--- Material supplied Enclosed Below ---
-- ==== Sys2Proof/Machine/Datapath.lean ====
section
/-! DEFINITION. The four datapath units that TICK sequences (41_phase_prbs_smoother.md): the phase
accumulator, the pseudo-random hold, the depth/offset scaler and the one-pole smoother. -/

namespace Sys2Proof.Machine

/-! ## Phase accumulator -/

/-- The rounded sum of R150, before the wrap. -/
def phaseSum (o : Osc) : F32 := fadd o.phase o.pinc

/-- An increment of zero holds a finite phase: the phase does not move (ruling C3 of 90_conflicts.md,
fixed in the corner cases of R150 and R180). DEDUCED (notes/assumptions/17.md): the pseudocode of R150
alone would subtract one from a phase of one or more. -/
def phaseHolds (o : Osc) : Bool := feq o.pinc ZERO && isFinite o.phase

/-- `ADVANCE()` (R150): the new state and whether it wrapped. One is subtracted at most once (R152). -/
def advance (o : Osc) : Osc × Bool :=
  if phaseHolds o then (o, false)
  else if fge (phaseSum o) ONE then (o.writePhase (fsub (phaseSum o) ONE), true)
  else (o.writePhase (phaseSum o), false)

/-! ## Pseudo-random hold -/

/-- `LFSR_STEP(s)` (R155). -/
def lfsrStep (s : U32) : U32 :=
  if s.getLsbD 0 then (s >>> 1) ^^^ 0x80200003#32 else s >>> 1

/-- `PRBS_VALUE(s)` (R157): `(s[31:8] - 2^23) * 2^-23`, which is that many times 2^126 units of
2^-149. -/
def prbsValue (s : U32) : F32 :=
  let u : Nat := (s.extractLsb' 8 24).toNat
  if 8388608 ≤ u then ofParts false (roundUnits ((u - 8388608) * 2 ^ 126) 1)
  else ofParts true (roundUnits ((8388608 - u) * 2 ^ 126) 1)

/-- `ON_WRAP()` (R158): the generator steps before the value is drawn. -/
def onWrap (o : Osc) : Osc :=
  (o.writePrbs (lfsrStep o.prbs)).writeHeld (prbsValue (lfsrStep o.prbs))

/-! ## Depth/offset scaler -/

/-- `SCALE(raw)` (R160): two roundings, not fused. -/
def scale (o : Osc) (raw : F32) : F32 := fadd (fmul raw o.depth) o.offset

/-! ## One-pole smoother -/

/-- The value `FILTER(t)` computes (R162): transparent at coefficient one (R163). -/
def filterValue (o : Osc) (t : F32) : F32 :=
  if feq o.scoef ONE then t
  else fadd o.smoothed (fmul o.scoef (fsub t o.smoothed))

/-- `FILTER(t)` (R162). It returns the new `S.smoothed`. -/
def filter (o : Osc) (t : F32) : Osc := o.writeSmoothed (filterValue o t)

end Sys2Proof.Machine
end

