-- ==== Sys2Proof/Tests/Slice0.lean ====
section
/-! SUPPORT. The model's own tests. Every expected value is the spec's: words from 30_encoding.md rule
R101 and 95_test_vectors.md, results from the vectors of 95_test_vectors.md, each test citing its
vector. The last part shows, for each statement with hypotheses, that they can be met. -/

namespace Sys2Proof.Tests

/- One theorem after another: the package as one text runs out of threads otherwise. -/
set_option Elab.async false

open Sys2Proof Sys2Proof.Machine

/-- The block after reset with the default parameters. -/
def osc0 : Osc := State.reset.osc

/-- One step of a block with `w` issued. -/
def run1 (w : Word) (o : Osc) : Host.Outcome State Fault Refusal :=
  step { osc := o, pending := [w], resp := none }

/-- The step gives the block `o'` and the response `r`, and takes the word off the list. -/
def gives (out : Host.Outcome State Fault Refusal) (o' : Osc) (r : Resp) : Bool :=
  match out with
  | .next t => decide (t = { osc := o', pending := [], resp := some r })
  | .fault _ => false
  | .refused _ => false

/-! ## Well-formedness -/

theorem test_wellFormed_read_14 : (Instr.read 14#4).wellFormed = true := by decide
theorem test_wellFormed_refuses_read_15 : (Instr.read 15#4).wellFormed = false := by decide

/-! ## Decoding: words written out from R90-R92 as OP, RES, DATA -/

theorem test_decode_nop : decode (0x00#8 ++ 0x000000#24 ++ 0x00000000#32) = .ok .nop := by decide
theorem test_decode_setFreq : decode (0x01#8 ++ 0x000000#24 ++ 0xFFFFFFFF#32) =
    .ok (.setFreq 0xFFFFFFFF#32) := by decide
theorem test_decode_setWave : decode (0x02#8 ++ 0x000000#24 ++ 0x80000001#32) =
    .ok (.setWave 0x80000001#32) := by decide
theorem test_decode_setOffset : decode (0x03#8 ++ 0x000000#24 ++ 0x3E800000#32) =
    .ok (.setOffset 0x3E800000#32) := by decide
theorem test_decode_setDepth : decode (0x04#8 ++ 0x000000#24 ++ 0xBF800000#32) =
    .ok (.setDepth 0xBF800000#32) := by decide
theorem test_decode_setShape : decode (0x05#8 ++ 0x000000#24 ++ 0x40400000#32) =
    .ok (.setShape 0x40400000#32) := by decide
theorem test_decode_setPw : decode (0x06#8 ++ 0x000000#24 ++ 0x3C23D70A#32) =
    .ok (.setPw 0x3C23D70A#32) := by decide
theorem test_decode_setSmooth : decode (0x07#8 ++ 0x000000#24 ++ 0x3F7D70A4#32) =
    .ok (.setSmooth 0x3F7D70A4#32) := by decide
theorem test_decode_setSr : decode (0x08#8 ++ 0x000000#24 ++ 0x473B8000#32) =
    .ok (.setSr 0x473B8000#32) := by decide
theorem test_decode_resetPhase : decode (0x09#8 ++ 0x000000#24 ++ 0x00000000#32) =
    .ok .resetPhase := by decide
theorem test_decode_tick : decode (0x0A#8 ++ 0x000000#24 ++ 0x00000000#32) = .ok .tick := by decide
theorem test_decode_read : decode (0x0B#8 ++ 0x000000#24 ++ 0x0000000E#32) =
    .ok (.read 14#4) := by decide

/-- V-IL1 to V-IL9. -/
theorem test_decode_illegal :
    decode 0x0B0000000000000F#64 = .error .noSuchRegister ∧
    decode 0x0B00000000000010#64 = .error .registerHighBits ∧
    decode 0x0C00000000000000#64 = .error .reservedOpcode ∧
    decode 0xFF00000000000000#64 = .error .reservedOpcode ∧
    decode 0x0A00000100000000#64 = .error .reservedBits ∧
    decode 0x0A00000000000001#64 = .error .operandNotZero ∧
    decode 0x0000000000000001#64 = .error .operandNotZero ∧
    decode 0x0900000000000001#64 = .error .operandNotZero ∧
    decode 0x010000017F800000#64 = .error .reservedBits := by decide

/-- R71: the bytes of `SET_FREQ 1.0`, least significant first. -/
theorem test_bytes_setFreq :
    bytesOfWord 0x010000003F800000#64 =
      [0x00#8, 0x00#8, 0x80#8, 0x3F#8, 0x00#8, 0x00#8, 0x00#8, 0x01#8] ∧
    decodeTableWord 64 0x010000003F800000 = some (.setFreq 0x3F800000#32) := by decide

/-- R99, R100: text and words. -/
theorem test_assemble :
    assemble [.command "SET_SR" (some (.decimal false 100 10)),
      .command "SET_OFFSET" (some (.decimal true 25 100)),
      .command "SET_WAVE" (some (.name "randomhold")),
      .command "READ" (some (.name "status")), .word 0x0C00000000000000#64, .render 2] =
    some [0x0800000041200000#64, 0x03000000BE800000#64, 0x0200000000000005#64,
      0x0B0000000000000E#64, 0x0C00000000000000#64, 0x0A00000000000000#64,
      0x0A00000000000000#64] := by decide +kernel

/-! ## One step of each command -/

/-- V-NOP1. -/
theorem test_nop : gives (run1 0x0000000000000000#64 osc0) osc0 Resp.empty = true := by
  decide +kernel

/-- V-F2, a negative frequency, at sample rate 10. -/
theorem test_setFreq_negative :
    gives (run1 0x01000000C0400000#64 { osc0 with sr := 0x41200000#32 })
      { osc0 with sr := 0x41200000#32, freq := 0x00000000#32, pinc := 0x00000000#32 }
      Resp.empty = true := by decide +kernel

/-- V-F9, an increment above one, at sample rate 10. -/
theorem test_setFreq_440 :
    gives (run1 0x0100000043DC0000#64 { osc0 with sr := 0x41200000#32 })
      { osc0 with sr := 0x41200000#32, freq := 0x43DC0000#32, pinc := 0x42300000#32 }
      Resp.empty = true := by decide +kernel

/-- V-WV2. -/
theorem test_setWave_5 : gives (run1 0x0200000000000005#64 { osc0 with wave := .square })
    { osc0 with wave := .randomHold } Resp.empty = true := by decide +kernel

/-- V-WV3. -/
theorem test_setWave_6 : gives (run1 0x0200000000000006#64 { osc0 with wave := .square })
    { osc0 with wave := .square } Resp.empty = true := by decide +kernel

/-- V-O2: an infinite offset is stored. -/
theorem test_setOffset_minus_inf : gives (run1 0x03000000FF800000#64 osc0)
    { osc0 with offset := 0xFF800000#32 } Resp.empty = true := by decide +kernel

/-- V-O3. -/
theorem test_setOffset_nan : gives (run1 0x030000007FC00000#64 osc0) osc0 Resp.empty = true := by
  decide +kernel

/-- V-D1. -/
theorem test_setDepth_minus_one : gives (run1 0x04000000BF800000#64 osc0)
    { osc0 with depth := 0xBF800000#32 } Resp.empty = true := by decide +kernel

/-- V-S2: the shape is not clamped. -/
theorem test_setShape_3 : gives (run1 0x0500000040400000#64 osc0)
    { osc0 with shape := 0x40400000#32 } Resp.empty = true := by decide +kernel

/-- V-PW3. -/
theorem test_setPw_neg_zero : gives (run1 0x0600000080000000#64 osc0)
    { osc0 with pw := 0x3C23D70A#32 } Resp.empty = true := by decide +kernel

/-- V-PW5. -/
theorem test_setPw_inf : gives (run1 0x060000007F800000#64 osc0)
    { osc0 with pw := 0x3F7D70A4#32 } Resp.empty = true := by decide +kernel

/-- V-SM9. -/
theorem test_setSmooth_099 : gives (run1 0x070000003F7D70A4#64 osc0)
    { osc0 with scoef := 0x3C23D700#32 } Resp.empty = true := by decide +kernel

/-- V-SM8. -/
theorem test_setSmooth_neg_zero : gives (run1 0x0700000080000000#64 { osc0 with scoef := HALF })
    { osc0 with scoef := 0x3F800000#32 } Resp.empty = true := by decide +kernel

/-- V-SR2. -/
theorem test_setSr_48000 : gives (run1 0x08000000473B8000#64 osc0)
    { osc0 with sr := 0x473B8000#32, pinc := 0x37AEC33E#32 } Resp.empty = true := by
  decide +kernel

/-- V-SR6. -/
theorem test_setSr_inf : gives (run1 0x080000007F800000#64 osc0) osc0 Resp.empty = true := by
  decide +kernel

/-- V-RP1. -/
theorem test_resetPhase : gives (run1 0x0900000000000000#64 { osc0 with phase := 0x3E99999A#32 })
    { osc0 with phase := 0x00000000#32 } { sample := none, wrap := true, rdata := none } = true := by
  decide +kernel

/-- V-RD3: the reset increment. -/
theorem test_read_pinc : gives (run1 0x0B00000000000009#64 osc0) osc0
    { sample := none, wrap := false, rdata := some 0x37BE37C6#32 } = true := by decide +kernel

/-- P5, command 2: STATUS with ERR. -/
theorem test_read_status : gives (run1 0x0B0000000000000E#64 { osc0 with err := true })
    { osc0 with err := true } { sample := none, wrap := false, rdata := some 0x00000003#32 } = true := by
  decide +kernel

/-- V-IL6: no tick happens. -/
theorem test_illegal_tick : gives (run1 0x0A00000000000001#64 osc0) { osc0 with err := true }
    Resp.empty = true := by decide +kernel

/-- Two wraps: W1, tick 9, the square; P3, command 6, whose sample is the OLD held value and whose wrap
draws the next. -/
theorem test_tick_wraps :
    gives (run1 0x0A00000000000000#64
      { osc0 with wave := .square, phase := 0x3F666668#32, pinc := 0x3DCCCCCD#32 })
      { osc0 with wave := .square, phase := 0x34000000#32, pinc := 0x3DCCCCCD#32,
                  smoothed := 0xBF800000#32 }
      { sample := some 0xBF800000#32, wrap := true, rdata := none } = true ∧
    gives (run1 0x0A00000000000000#64
      { osc0 with wave := .randomHold, phase := 0x3F400000#32, pinc := 0x3E800000#32 })
      { osc0 with wave := .randomHold, phase := 0x00000000#32, pinc := 0x3E800000#32,
                  prbs := 0x80200003#32, held := 0x3A800000#32 }
      { sample := some 0x00000000#32, wrap := true, rdata := none } = true := by decide +kernel

/-- V-TK3: Idle at `-0.0`. -/
theorem test_tick_idle_neg_zero :
    gives (run1 0x0A00000000000000#64
      { osc0 with freq := 0x80000000#32, idle := 0x3E800000#32, phase := 0x3E99999A#32 })
      { osc0 with freq := 0x80000000#32, idle := 0x3E800000#32, phase := 0x00000000#32 }
      { sample := some 0x3E800000#32, wrap := false, rdata := none } = true := by decide +kernel

/-- V-TK4, the second TICK, with what R16 says of an infinite argument: it holds for every sine. -/
theorem test_sine_at_infinite_phase : sineWave INF = QNAN := by
  have h : fmul TWO_PI INF = INF := by decide
  rw [sineWave, Config.sinF32, h]
  exact Config.sin.not_finite INF (by decide)

/-- V-SIN1. -/
theorem test_sine_at_zero : sineWave ZERO = ZERO := by
  have h : fmul TWO_PI ZERO = ZERO := by decide
  rw [sineWave, Config.sinF32, h]
  exact Config.sin.at_zero

/-- V-SH9, V-SH10 and V-SH13: the laws of R17 at a positive shape. -/
theorem test_shape_laws :
    shapeCurve ZERO 0x3E800000#32 = ZERO ∧ shapeCurve ONE 0x3E800000#32 = ONE ∧
    shapeCurve HALF 0x30000000#32 = HALF := by
  have h1 : fadd ONE (fmul FOUR 0x30000000#32) = ONE := by decide +kernel
  refine ⟨?_, ?_, ?_⟩
  · rw [shapeCurve, if_neg (by decide), if_pos (by decide)]
    exact Config.pow.base_zero _ (by decide +kernel)
  · rw [shapeCurve, if_neg (by decide), if_pos (by decide)]
    exact Config.pow.base_one _ (by decide +kernel)
  · rw [shapeCurve, if_neg (by decide), if_pos (by decide), h1]
    exact Config.pow.exponent_one _ (by decide)

/-! ## The units -/

/-- V-ADV2, V-ADV3, V-ADV6, V-ADV8 and V-ADV10; and, from C3 of 90_conflicts.md, a phase of 9 at a zero
increment. -/
theorem test_advance :
    advance { osc0 with phase := 0x3F666668#32, pinc := 0x3DCCCCCD#32 } =
      ({ osc0 with phase := 0x34000000#32, pinc := 0x3DCCCCCD#32 }, true) ∧
    advance { osc0 with phase := 0x3F7FFFFF#32, pinc := 0x33000000#32 } =
      ({ osc0 with phase := 0x00000000#32, pinc := 0x33000000#32 }, true) ∧
    advance { osc0 with phase := 0x3F000000#32, pinc := 0x3FC00000#32 } =
      ({ osc0 with phase := 0x3F800000#32, pinc := 0x3FC00000#32 }, true) ∧
    advance { osc0 with phase := 0x3E800000#32, pinc := 0x7F800000#32 } =
      ({ osc0 with phase := 0x7F800000#32, pinc := 0x7F800000#32 }, true) ∧
    advance { osc0 with phase := 0x3E99999A#32, pinc := 0x00000000#32 } =
      ({ osc0 with phase := 0x3E99999A#32, pinc := 0x00000000#32 }, false) ∧
    advance { osc0 with phase := 0x41100000#32, pinc := 0x00000000#32 } =
      ({ osc0 with phase := 0x41100000#32, pinc := 0x00000000#32 }, false) := by decide +kernel

/-- V-PR3, V-PR7 and the extremes. -/
theorem test_prbs :
    lfsrStep 0xC0300002#32 = 0x60180001#32 ∧ prbsValue 0x60180001#32 = 0xBE7F4000#32 ∧
    lfsrStep 0xACE1ACE1#32 = 0xD650D673#32 ∧ prbsValue 0xD650D673#32 = 0x3F2CA1AC#32 ∧
    prbsValue 0xFFFFFFFF#32 = 0x3F7FFFFE#32 ∧ prbsValue 0x000000FF#32 = 0xBF800000#32 ∧
    prbsValue 0x80000000#32 = 0x00000000#32 := by decide +kernel

/-- V-SC3 (two roundings), V-SC5, V-SC6 and V-SC7. -/
theorem test_scale :
    scale { osc0 with depth := 0x3E99999A#32, offset := 0x3DCCCCCD#32 } 0x3F3504F3#32 =
      0x3E9FCFC5#32 ∧
    scale { osc0 with depth := 0x7F800000#32, offset := 0xFF800000#32 } ONE = 0x7FC00000#32 ∧
    scale { osc0 with depth := 0x7F7FFFFF#32, offset := 0x7F7FFFFF#32 } ONE = 0x7F800000#32 ∧
    scale { osc0 with offset := 0x80000000#32 } 0x80000000#32 = 0x80000000#32 := by decide +kernel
--- End of Enclosed Material supplied ---
● Work to complete
Among the lines above, which ones hold the string "roundUnits"? Show them.

● Problem solution
  if 8388608 ≤ u then ofParts false (roundUnits ((u - 8388608) * 2 ^ 126) 1)
  else ofParts true (roundUnits ((8388608 - u) * 2 ^ 126) 1)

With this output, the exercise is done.